# Find Low RAM Requirement Linux Distribution For Old Mainboards



## 59888 (Dec 29, 2007)

I have some motherboards, I need to test one and install Linux.

I have some RAM:
32 MB, 8 pieces;
64 MB, 5 pieces;
128 MB, 3 pieces.
I need to test all, I don't which can work.

Two spare video cards
I need to test all, I don't which can work. And I need to download drivers, but I don't know if there have drivers for Linux.

10 PIII 500 CPU

10 hard disks, 2G - 10G

I have read Slackware
http://www.slackware.com/install/sysreq.php

Please help me to choose Linux version.

I only can download Linux versions from Cyber Cafe, and ask the Cyber Cafe burn it on CD.
I also can buy Linux Distributions in local shop, but their requirements are too high, request 128 MB RAM, recommend 256 MB, I don't want to buy a 256 MB RAM.
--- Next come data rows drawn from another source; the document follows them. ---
/-- The end of a 10 min interval that `now` has reached: a multiple of 600 s of module time (R188). -/
def minutesEnd (s : State) : Nat := s.now / 600000000000 * 600000000000

/-- Module time has taken an accepted step: every window restarts on the new time (the 10 min window counts from the last multiple of 600 s of
that time), the aggregates are invalid until theirs have filled again, and a running synchroscope aborts (R192). -/
def gmuTimeStep (s : State) : State :=
  let stale (x : PqResult) : PqResult := { x with valid := 0 }
  let s1 := modSync { s with gmu := { s.gmu with
    sinceRestart := 0, history := [], valid := 0, refLost := 0
    sum150 := {}, sumMinutes := {}, freqSum := 0, freqCount := 0, unbalance := []
    pq10 := stale s.gmu.pq10, pq150 := stale s.gmu.pq150, pqMinutes := { stale s.gmu.pqMinutes with time := minutesEnd s }, pqFreq := stale s.gmu.pqFreq } }
    (fun y => { y with slips := [] })
  let s2 := post (gmuRaise s1 7) .gmuTimeRestart 0 0 0 0
  if 1 ≤ s2.gmu.sync.state ∧ s2.gmu.sync.state ≤ 3 then syncAbort s2 3 else s2

end Sys2Proof.Machine
end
I use old motherboards, which Linux can install on these old motherboards; most of these old motherboards can not find bios update and drivers?


----------



## prunejuice (Apr 3, 2002)

Use Memtest to test your RAM.

I'd recommend the *alternate install CD* of Xubuntu for older systems.
i believe Memtest is included in the boot options of the Xubuntu CD.


----------



## lotuseclat79 (Sep 12, 2003)

Hi 59888,

Most any Live CD should have memtest on it, such that when it successfully loads and boots the Live CD, you should see a selection to run the memtest. Download and burn a bootable Linux Live CD (.iso file) from here.

As for reducing your Linux memory footprint - read this article, and then decide whether you want to experience the pain of the limitations of 128 MB RAM.

-- Tom


----------



## TerryNet (Mar 23, 2005)

Puppy Linux and Damn Small Linux each run OK in 128 meg RAM, and will probably run in less. Their .iso downloads are 90 and 50 MBytes, respectively.


----------



## 59888 (Dec 29, 2007)

I have 20 used main boards, every main board have a long beep, or even no beep.

Then nothing in monitor.

Who knows what's in their bios, may be all bios are attacked.

I have only computer that checked by the manufacturer, bios fine, and has bios protection jumper, but this computer has integrated video card.

I can test all RAM in this computer, if the computer boot, the RAM is ok.

I can not test video on this computer, this computer has integrated video card. Can I test to plug the video card in this computer? It has 2 PCI card connector. And I also will test monitors on this computer too.

If I can test all RAM, video cards, monitors on this computer. I will mark this RAM, video cards, monitors are fine. 

I will use a computer case, this computer case power fan is running, the power is fine.

At last, I will install each main board on this computer case, if the CPU fan running, the main board not work, bios is attacked.

I don't believe CPU running, I only see if there is bios test screen or not.

If no, that means bios attacked, try to plug the bios out and burn the bios.

This can save a lot of time.

I have 20 used main boards.

If bios are attacked, or control by virus, all things to do are waste of time.

If I only use the good computer to test, no download from internet, internet risks, Cyber Cafe risks, no virus can threat the test.

I only use the only one tested computer, mainboard with integrated video card, no hard disk. And I will backup the CMOS settings, after the work I can restore the CMOS settings to use the hard disk, monitor again.

If a main board has a damage bios, the board is dead.

But bios update via internet, update a virus bios, even by Cyber Cafe, download a Linux distribution through Cyber Cafe, affected by virus, the bios changed when install the virus affected Linux.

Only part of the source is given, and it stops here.